The female Tawny Owl was sunning herself on the hornbeam tree, watching us with one eye on the shaded side of her face while she closed the other to avoid being dazzled.
The owlets were not near, and were silent at the time, so we couldn't find them. Very likely they were in the small trees 50 yards away where we saw them yesterday, and their mother had retreated to a distance so she could have a moment's peace.
The male Little Owl was in his usual place on the chestnut tree, in the shade of the leaves.
A Blackcap was singing in a dead bush in the Flower Walk.
Usually they are next to invisible among the leaves, and they also hate being stared at, so it was an unusually clear view of him -- though from too far away, as usual.
There is a family of Wrens in an isolated hawthorn tree near the Queen's Temple, and you can often hear the male singing -- in fact you can hear this tiny bird's very loud song from a hundred yards away.

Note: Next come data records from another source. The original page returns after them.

-- ==== Sys2Proof/Certificates/Slice0/Obligations.lean ====
section
/-! DEFINITION. The statements for the provers, block by block. Each docstring names the rules of spec/
that the statement formalises; a clause that rests on a choice of the model names its log entry. -/

open Sys2Proof Sys2Proof.Machine

/-! ### Steps and the command port (08) -/

/-- A step with rows in the queue takes the row at its front and runs its meaning on the state with the
queue's rest. The queue is the model's own (notes/assumptions 2). -/
def Obligations.StepRunsTheFrontRow : Prop :=
  ∀ (i : Instr) (rest : List Instr) (s : State), s.pending = i :: rest →
    step s = exec i { s with pending := rest }

/-- A step on an empty queue (R2, R3, R13; notes/assumptions 1 and 3): nothing passes while RESET is low;
a row that is due is taken; with none due a period passes, in which hub time advances by one, a response
in formation ages, a frame in COLLECT takes a byte at most (notes/assumptions 20), and a run of high PPS
samples grows, PPS staying as its phase has it (notes/assumptions 22), or a slew adjustment is made. -/
def Obligations.IdleStepTakesADueRowOrAPeriod : Prop :=
  ∀ s : State, s.pending = [] →
    (s.port.resetLow = true → step s = .next s) ∧
    (s.port.resetLow = false → s.dueRows ≠ [] →
      ∃ i ∈ s.dueRows, ∃ n, step s = exec i { s with free := n }) ∧
    (s.port.resetLow = false → s.dueRows = [] → s.time.slewDue = true →
      step s = exec .slewAdjustment s) ∧
    (s.port.resetLow = false → s.dueRows = [] → s.time.slewDue = false →
      ∃ t : State, step s = .next t ∧ t.time.hub = s.time.hub + 1 ∧ t.time.mode = s.time.mode ∧
        t.time.slew = s.time.slew ∧ t.time.step = s.time.step ∧ t.time.flag = s.time.flag ∧
        (∀ run c r, s.time.filter = .high run c r →
          t.time.filter = .high (run + 1) c (decide (s.time.edgeFilter ≤ run + 1))) ∧
        (s.time.mode = .holdover → t.time.holdoverPeriods = s.time.holdoverPeriods + 1) ∧
        t.port.stored = s.port.stored ∧
        t.port.forming = s.port.forming.map (fun f => { f with age := f.age + 1 }) ∧
        t.sites = s.sites ∧ t.meas = s.meas ∧ t.zones = s.zones ∧ t.channels = s.channels ∧
        t.highway = { s.highway with assembler := t.highway.assembler } ∧
        s.highway.assembler.Passes t.highway.assembler)

/-- The rows of the port itself: TRANSACTION_BEGIN fixes what is presented and the status summary
(R148, R155); RESPONSE_READY stores the response, and is due 2,000 periods after the taking at the
latest (R150); MALFORMED_FRAME is refused with INVALID and changes nothing (R149, R152). What a
transaction presents is sent as the response frame of 09: the length of what follows, the answered command,
the label, the taken time, the result code, the status summary, the body and the check field, 14 bytes
without a command or a stored response; behind it PDO carries bytes of all ones, and with no transaction it
is at high impedance (R148, R161). That PDO is at the byte whose number is that of the bytes received is the
model's choice (notes/assumptions 4). -/
def Obligations.PortRowsActAsStated : Prop :=
  (∀ x : Transaction,
    let bytes (n v : Nat) : List Byte :=
      (List.range n).map fun i => BitVec.ofNat 8 (v / 256 ^ (n - 1 - i))
    let code (r : Result) : Byte := match r with
      | .done => 0 | .doneAdjusted => 1 | .pending => 2 | .working => 3 | .noSuch => 4
      | .exists => 5 | .inUse => 6 | .full => 7 | .invalid => 8 | .conflict => 9
      | .state => 10 | .tooLate => 11
    let mode : Nat := match x.summary.mode with
      | .acquiring => 0 | .locked => 1 | .holdover => 2 | .free => 3
    let summary : List Byte := [BitVec.ofNat 8 x.summary.held,
      BitVec.ofNat 8 ((if x.summary.siteChange then 128 else 0) +
        (if x.summary.zoneFail then 64 else 0) + (if x.summary.timeFlag then 32 else 0) + mode)]
    let covered : List Byte := match x.presented with
      | .working => [0, 0] ++ bytes 5 0 ++ [3] ++ summary
      | .initial => [0, 0] ++ bytes 5 0 ++ [4] ++ summary
      | .stored r => [r.answered, r.label] ++ bytes 5 r.taken.toNat ++ [code r.result] ++ summary ++
          r.body.bytes
    x.frame = bytes 2 (covered.length + 2) ++ covered ++ bytes 2 (crc16 covered).toNat ∧
    (x.presented = .working ∨ x.presented = .initial → x.frame.length = 14) ∧
    (∀ k < x.frame.length, x.frame[k]? = some (x.pdo k)) ∧
    (∀ k, x.frame.length ≤ k → x.pdo k = 255)) ∧
  (∀ s : State, (s.port.transaction = none → s.port.pdo = none) ∧
    ∀ x, s.port.transaction = some x → s.port.pdo = some (x.pdo x.received.length)) ∧
  ∀ s : State, s.port.resetLow = false →
    (∃ x : Transaction,
      exec .transactionBegin s =
        .next { s with port := { s.port with ignored := false, transaction := some x } } ∧
      x.received = [] ∧
      (s.port.forming ≠ none → x.presented = .working) ∧
      (∀ r, s.port.forming = none → s.port.stored = some r → x.presented = .stored r) ∧
      (s.port.forming = none → s.port.stored = none → x.presented = .initial) ∧
      x.summary.held = (s.channels.toList.map fun c =>
        (c.queue.filter fun b =>
          b.state == .done || b.state == .abandoned || b.state == .cancelled).length).sum ∧
      (x.summary.siteChange = true ↔ ∃ n : SiteNo, (s.site n).change = true) ∧
      (x.summary.zoneFail = true ↔ ∃ z r, s.zone z = some r ∧ r.failFlag = true) ∧
      x.summary.timeFlag = s.time.flag ∧ x.summary.mode = s.time.mode) ∧
    (∀ f, s.port.forming = some f →
      exec .responseReady s =
        .next { s with port := { s.port with stored := some f.response, forming := none } } ∧
      (2000 ≤ f.age → Instr.responseReady ∈ s.dueRows)) ∧
    (∀ identifier label, s.takes = true →
      ∃ a l, (∀ x, identifier = some x → a = x) ∧ (∀ x, label = some x → l = x) ∧
        exec (.malformedFrame identifier label) s = .next (s.answered a l s.now .invalid .empty))
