theorem witness_PendingStepIsAppliedOrDeferredAtAnEdge
    (h : Obligations.PendingStepIsAppliedOrDeferredAtAnEdge) :
    let active := withQueue (locked State.reset) 3 [planned 1 .onAir []]
    let stepped (s : State) (p : PendingStep) := { s with time := { s.time with step := some p } }
    (∃ t, exec .edgeAccepted (edge State.reset 8 3456789) = .next t) ∧
    (∃ t, exec .edgeAccepted (edge (stepped (locked State.reset) ⟨some 4294967295, 0⟩) 8 5) =
      .next t) ∧
    (∃ t, exec .edgeAccepted (edge (stepped (locked State.reset) ⟨none, -549755813888⟩) 8 5) =
      .next t) ∧
    (∃ t, exec .edgeAccepted (edge (stepped active ⟨some 0, 0⟩) 8 5) = .next t) ∧
    (let s (mode : TimebaseState) (present : Bool) (inRun outRun : Nat) : State :=
       { stepped active ⟨some 0, 0⟩ with time := { (stepped active ⟨some 0, 0⟩).time with
         mode := mode, present := present, inRun := inRun, outRun := outRun } }
     let runs (s : State) (c : HubTime) : Prop := ∃ t, exec .edgeAccepted (edge s 8 c) = .next t
     runs (s .acquiring true 0 0) 11 ∧ runs (s .locked true 0 2) 9999990 ∧
     runs (s .locked true 0 1) 10000011 ∧ runs (s .locked true 0 2) 9999989 ∧
     runs (s .free false 0 2) 10 ∧ runs (s .holdover true 0 2) 10 ∧ runs (s .free true 1 2) 10 ∧
     runs (s .holdover true 1 1) 5000000 ∧ runs (s .free true 1 2) 11) := by
  intro active stepped
  refine ⟨?_, ?_, ?_, ?_, ?_⟩
  · have ⟨t, e, _⟩ := (h (edge State.reset 8 3456789) 8 3456789 ⟨none, 0⟩ rfl rfl (by decide)
      (.inr ⟨rfl, rfl, rfl, rfl⟩)).1 (by decide +kernel)
    exact ⟨t, e⟩
  · have ⟨t, e, _⟩ := (h (edge (stepped (locked State.reset) ⟨some 4294967295, 0⟩) 8 5) 8 5
      ⟨some 4294967295, 0⟩ rfl rfl (by decide) (.inl rfl)).1 (by decide +kernel)
    exact ⟨t, e⟩
  · have ⟨t, e, _⟩ := (h (edge (stepped (locked State.reset) ⟨none, -549755813888⟩) 8 5) 8 5
      ⟨none, -549755813888⟩ rfl rfl (by decide) (.inl rfl)).1 (by decide +kernel)
    exact ⟨t, e⟩
  · have ⟨t, e, _⟩ := (h (edge (stepped active ⟨some 0, 0⟩) 8 5) 8 5 ⟨some 0, 0⟩ rfl rfl (by decide)
      (.inl rfl)).2.1 (by decide +kernel)
    exact ⟨t, e⟩
  · intro s runs
    have rule (m : TimebaseState) (present : Bool) (i o : Nat) (c : HubTime)
        (ha : (edge (s m present i o) 8 c).anyActive = true) :=
      (h (edge (s m present i o) 8 c) 8 c ⟨some 0, 0⟩ rfl rfl (Nat.le_refl 8) (.inl rfl)).2.2 ha
    refine ⟨⟨_, (rule .acquiring true 0 0 11 ?_).1 ?_⟩,
      ⟨_, ((rule .locked true 0 2 9999990 ?_).2.1 ?_).1 ?_⟩,
      ⟨_, ((rule .locked true 0 1 10000011 ?_).2.1 ?_).2.1 ?_ ?_⟩,
      ⟨_, ((rule .locked true 0 2 9999989 ?_).2.1 ?_).2.2 ?_ ?_⟩,
      ⟨_, ((rule .free false 0 2 10 ?_).2.2 (.inr ?_)).1 ?_ ?_⟩,
      ⟨_, ((rule .holdover true 0 2 10 ?_).2.2 (.inl ?_)).2.1 ?_ ?_ ?_⟩,
      ⟨_, ((rule .free true 1 2 10 ?_).2.2 (.inr ?_)).2.2.1 ?_ ?_ ?_⟩,
      ⟨_, ((rule .holdover true 1 1 5000000 ?_).2.2 (.inl ?_)).2.2.2.1 ?_ ?_⟩,
      ⟨_, ((rule .free true 1 2 11 ?_).2.2 (.inr ?_)).2.2.2.2 ?_ ?_⟩⟩
    all_goals decide +kernel

theorem witness_SlewAdjustmentHoldsOrSkipsATick
    (h : Obligations.SlewAdjustmentHoldsOrSkipsATick) :
    let s (slew : Int) := { locked State.reset with time := { (locked State.reset).time with
      slew := slew, pace := 9999 } }
    (∃ t, exec .slewAdjustment (s 1) = .next t ∧ t.time.slew = 1 - 1) ∧
    (∃ t, exec .slewAdjustment (s (-1)) = .next t ∧ t.time.slew = -1 + 1) := by
  intro s
  have ⟨t, e, hp, _⟩ := (h (s 1) rfl).2 (by decide +kernel)
  have ⟨t', e', _, hn, _⟩ := (h (s (-1)) rfl).2 (by decide +kernel)
  exact ⟨⟨t, e, (hp (by decide)).2⟩, t', e', (hn (by decide)).2⟩

theorem witness_TimebaseEventsMoveTheState (h : Obligations.TimebaseEventsMoveTheState) :
    let s := at' (locked (withQueue State.reset 0 [planned 1 .armed []])) 10000010
    (∃ t, exec .missDeadline s = .next t) ∧
    (∃ t, exec .holdoverElapsed (holding State.reset 3598 10000000) = .next t) ∧
    (∃ t, exec .holdoverElapsed (holding State.reset 3599 10000000) = .next t ∧
      t.time.mode = .free) ∧
    (∃ t, exec .referenceLost s = .next t) ∧ (∃ t, exec .referenceReturned State.reset = .next t) := by
  intro s
  have ⟨t, e, _⟩ := (h (holding State.reset 3598 10000000) rfl).2.1 rfl (by decide)
  have ⟨t', e', hl, _, _, hf, _⟩ := (h (holding State.reset 3599 10000000) rfl).2.1 rfl (by decide)
  exact ⟨⟨_, (h s rfl).1 10000010 rfl rfl (by decide +kernel)⟩, ⟨t, e⟩,
    ⟨t', e', (hf (by rw [hl]; decide)).1⟩, ⟨_, (h s rfl).2.2.1 rfl⟩,
    ⟨_, (h State.reset rfl).2.2.2 rfl⟩⟩

theorem witness_TimeMarkAndReadTimeAnswer (h : Obligations.TimeMarkAndReadTimeAnswer) :
    (∃ t, exec (.timeMark 3 4294967295) State.reset = .next t) ∧
    (∃ t, exec (.readTime 3) State.reset = .next t) :=
  ⟨⟨_, (h State.reset 3 (by decide +kernel)).1 4294967295⟩,
   ⟨_, (h State.reset 3 (by decide +kernel)).2⟩⟩

theorem witness_SettingsCommandsClampAndWrite (h : Obligations.SettingsCommandsClampAndWrite) :
    (∃ t, exec (.setMeasurement 1 { settleCount := some 8, quietGap := some 1001 }) State.reset =
      .next t) ∧
    (∃ t, exec (.setTimebase 1 { edgeFilter := some 64, holdoverLimit := some 0 })
      (holding State.reset 1 0) = .next t) ∧
    (∃ t, exec (.setHighway 1 2048) line = .next t) ∧
    (∃ t, exec (.setHighway 1 1536) State.reset = .next t) ∧
    (∃ t, exec (.setHighway 1 3073) State.reset = .next t) := by
  have free (rate : Nat) : ∃ t, exec (.setHighway 1 rate) State.reset = .next t :=
    have ⟨_, _, e, _⟩ := ((h State.reset 1 (by decide +kernel)).2.2 rate).2 (by decide +kernel)
      (by decide +kernel)
    ⟨_, e⟩
  have ⟨_, e1, _⟩ := (h State.reset 1 (by decide +kernel)).1
    { settleCount := some 8, quietGap := some 1001 }
  have ⟨_, e2, _⟩ := (h (holding State.reset 1 0) 1 (by decide +kernel)).2.1
    { edgeFilter := some 64, holdoverLimit := some 0 }
  exact ⟨⟨_, e1⟩, ⟨_, e2⟩, ⟨_, ((h line 1 (by decide +kernel)).2.2 2048).1 (.inl (by decide))⟩,
    free _, free _⟩

theorem witness_OnlyTimeRowsChangeTheTimeScale (h : Obligations.OnlyTimeRowsChangeTheTimeScale) :
    (after (.restart 1) (locked State.reset)).time = (locked State.reset).time :=
  (h (.restart 1) (locked State.reset) _ (exec_after (by decide +kernel))).1 rfl

theorem witness_LeavingLockedMarksEveryActiveBatch
    (h : Obligations.LeavingLockedMarksEveryActiveBatch) :
    let s := locked (withQueue State.reset 3 [planned 1 .cancelling []])
    { planned 1 .cancelling [] with unverified := true } ∈
      ((after .referenceLost s).channel 3).queue ∧
    ({ planned 1 .cancelling [] with unverified := true } : Batch).unverified = true := by
  intro s
  refine ⟨by decide +kernel, h .referenceLost s (after .referenceLost s) (exec_after ?_) ?_ ?_ ?_ ?_ 3 _ ?_ ?_⟩
  all_goals decide +kernel

theorem witness_EnrolBuildsAFreshRecord (h : Obligations.EnrolBuildsAFreshRecord) :
    (∃ t, exec (.enrol 1 48 {}) State.reset = .next t) ∧
    (∃ t, exec (.enrol 1 47 { members := some [3, 4] }) State.reset = .next t) ∧
    (∃ t, exec (.enrol 1 47 { steer := some 3 }) State.reset = .next t) ∧
    (∃ t, exec (.enrol 1 47 {}) (withSite State.reset 47 retiring) = .next t) ∧
    (∃ t, exec (.enrol 1 47 { members := some [0, 3], steer := some 2 }) State.reset = .next t) ∧
    (∃ t, exec (.enrol 1 0 { share := some 256 }) line = .next t) ∧
    (∃ t, exec (.enrol 1 0 { seed := some 268435456 }) (full line) = .next t) := by
  refine ⟨⟨_, (h _ 1 _ ?_).1 48 ?_⟩,
    ⟨_, (h _ 1 _ ?_).2.1 47 (.inl ⟨[3, 4], 4, ?_, ?_, ?_⟩)⟩,
    ⟨_, (h _ 1 _ ?_).2.1 47 (.inr ⟨3, ?_, ?_⟩)⟩,
    ⟨_, ((h _ 1 {} ?_).2.2 47 (by simp) (by simp)).1 ?_⟩, ?_,
    ⟨_, (((h line 1 { share := some 256 } ?_).2.2 0 (by simp) (by simp)).2 ?_).2.1 0 ?_ ?_ ?_ ?_⟩,
    ⟨_, (((h (full line) 1 { seed := some 268435456 } ?_).2.2 0 (by simp) (by simp)).2 ?_).2.2
      ?_ ?_ ?_⟩⟩
  case refine_12 =>
    have ⟨_, _, e, _⟩ := (((h State.reset 1 { members := some [0, 3], steer := some 2 }
      (by decide +kernel)).2.2 47 (by grind) (by simp)).2 rfl).1 (by decide +kernel)
    exact ⟨_, e⟩
  all_goals decide +kernel

theorem witness_AmendSiteChangesFieldsInPlace (h : Obligations.AmendSiteChangesFieldsInPlace) :
    (∃ t, exec (.amendSite 1 48 {}) State.reset = .next t) ∧
    (∃ t, exec (.amendSite 1 47 { members := some [4] }) State.reset = .next t) ∧
    (∃ t, exec (.amendSite 1 47 { steer := some 3 }) State.reset = .next t) ∧
    (∃ t, exec (.amendSite 1 47 { seed := some 0 }) State.reset = .next t) ∧
    (∃ t, exec (.amendSite 1 47 { steer := some 2 }) State.reset = .next t) ∧
    (∃ t, exec (.amendSite 1 47 {}) (withSite State.reset 47 retiring) = .next t) ∧
    (∃ t, exec (.amendSite 1 0 { share := some 129, members := some [3] })
      (withSite State.reset 0 tracking) = .next t) ∧
    (∃ t, exec (.amendSite 1 0 { share := some 128, gain := some 8 })
      (withSite State.reset 0 tracking) = .next t) := by
  refine ⟨⟨_, (h _ 1 _ ?_).1 48 ?_⟩,
    ⟨_, (h _ 1 _ ?_).2.1 47 (.inl ⟨[4], 4, ?_, ?_, ?_⟩)⟩,
    ⟨_, (h _ 1 _ ?_).2.1 47 (.inr (.inl ⟨3, ?_, ?_⟩))⟩,
    ⟨_, (h _ 1 _ ?_).2.1 47 (.inr (.inr ?_))⟩,
    ⟨_, ((h _ 1 { steer := some 2 } ?_).2.2 47 (by simp) (by simp) ?_).1 ?_⟩,
    ⟨_, ((h _ 1 {} ?_).2.2 47 (by simp) (by simp) ?_).2.1 retiring ?_ ?_⟩,
    ⟨_, ((h _ 1 { share := some 129, members := some [3] } ?_).2.2 0 (by grind) (by simp) ?_).2.2
      tracking ?_ ?_⟩,
    ⟨_, ((h _ 1 { share := some 128, gain := some 8 } ?_).2.2 0 (by simp) (by simp) ?_).2.2
      tracking ?_ ?_⟩⟩
  all_goals decide +kernel

/-- A claimed slot of site 5, with one further probe of its burst. -/
def slot5 (flight : Option Flight) : Slot := ⟨5, 3, true, 1, flight⟩

theorem witness_QuerySiteReportsAndClearsTwoFlags
    (h : Obligations.QuerySiteReportsAndClearsTwoFlags) :
    let base := withSite State.reset 5 tracking
    let waits := { base with meas := { base.meas with wait := [⟨4, 0, false⟩, ⟨5, 2, true⟩] } }
    (∃ t, exec (.querySite 1 48) State.reset = .next t) ∧
    (∃ t, exec (.querySite 1 47) State.reset = .next t) ∧
    (∃ t, ∃ r : SiteReport, exec (.querySite 1 5) (withSite State.reset 5 tracking) = .next t ∧
      r.holding = ProbeHolding.none) ∧
    (∃ t r, exec (.querySite 1 5) (withSlot (withSite State.reset 5 tracking) 7
      (slot5 (some ⟨255, 10, 20⟩))) = .next t ∧ r = ProbeHolding.slot 7 true) ∧
    (∃ t r, exec (.querySite 1 5) waits = .next t ∧ r = ProbeHolding.waiting 2) := by
  intro base waits
  refine ⟨⟨_, (h State.reset 1 ?_).1 48 ?_⟩, ⟨_, (h State.reset 1 ?_).2.1 47 ?_⟩, ?_, ?_, ?_⟩
  iterate 4 decide +kernel
  · have ⟨r, e, _, _, _, hn, _⟩ := (h (withSite State.reset 5 tracking) 1 (by decide +kernel)).2.2
      5 tracking rfl
    exact ⟨_, r, e, (hn (by decide +kernel)).1⟩
  · have ⟨r, e, _, _, _, _, hs, _⟩ := (h (withSlot (withSite State.reset 5 tracking) 7
      (slot5 (some ⟨255, 10, 20⟩))) 1 (by decide +kernel)).2.2 5 tracking (by decide +kernel)
    exact ⟨_, _, e, (hs 7 (slot5 (some ⟨255, 10, 20⟩)) (by decide +kernel) (by decide +kernel)).1⟩
  · have ⟨r, e, _, _, _, _, _, hw⟩ := (h waits 1 (by decide +kernel)).2.2 5 tracking
      (by decide +kernel)
    exact ⟨_, _, e, (hw ⟨5, 2, true⟩ [⟨4, 0, false⟩] [] (by decide +kernel) rfl rfl (by simp)).1⟩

Today the sun had brought him out on a bare twig, with his beak wide open and singing fit to bust.
The Mute Swan family on the Long Water passed close to the Coots' nest at Peter Pan, causing the usual standoff.
These Coots, which lost their first brood, have industriously started again in the same place. A pity that it's a rotten place exposed to gulls -- they would have done much better to move to a bush on the side of the lake.
A new pair of Great Crested Grebes has taken over the territory by the bridge, next to the wire basket that is full of fish.
They were staying under the arch, away from the mad rumpus caused by the triathlon on the Serpentine.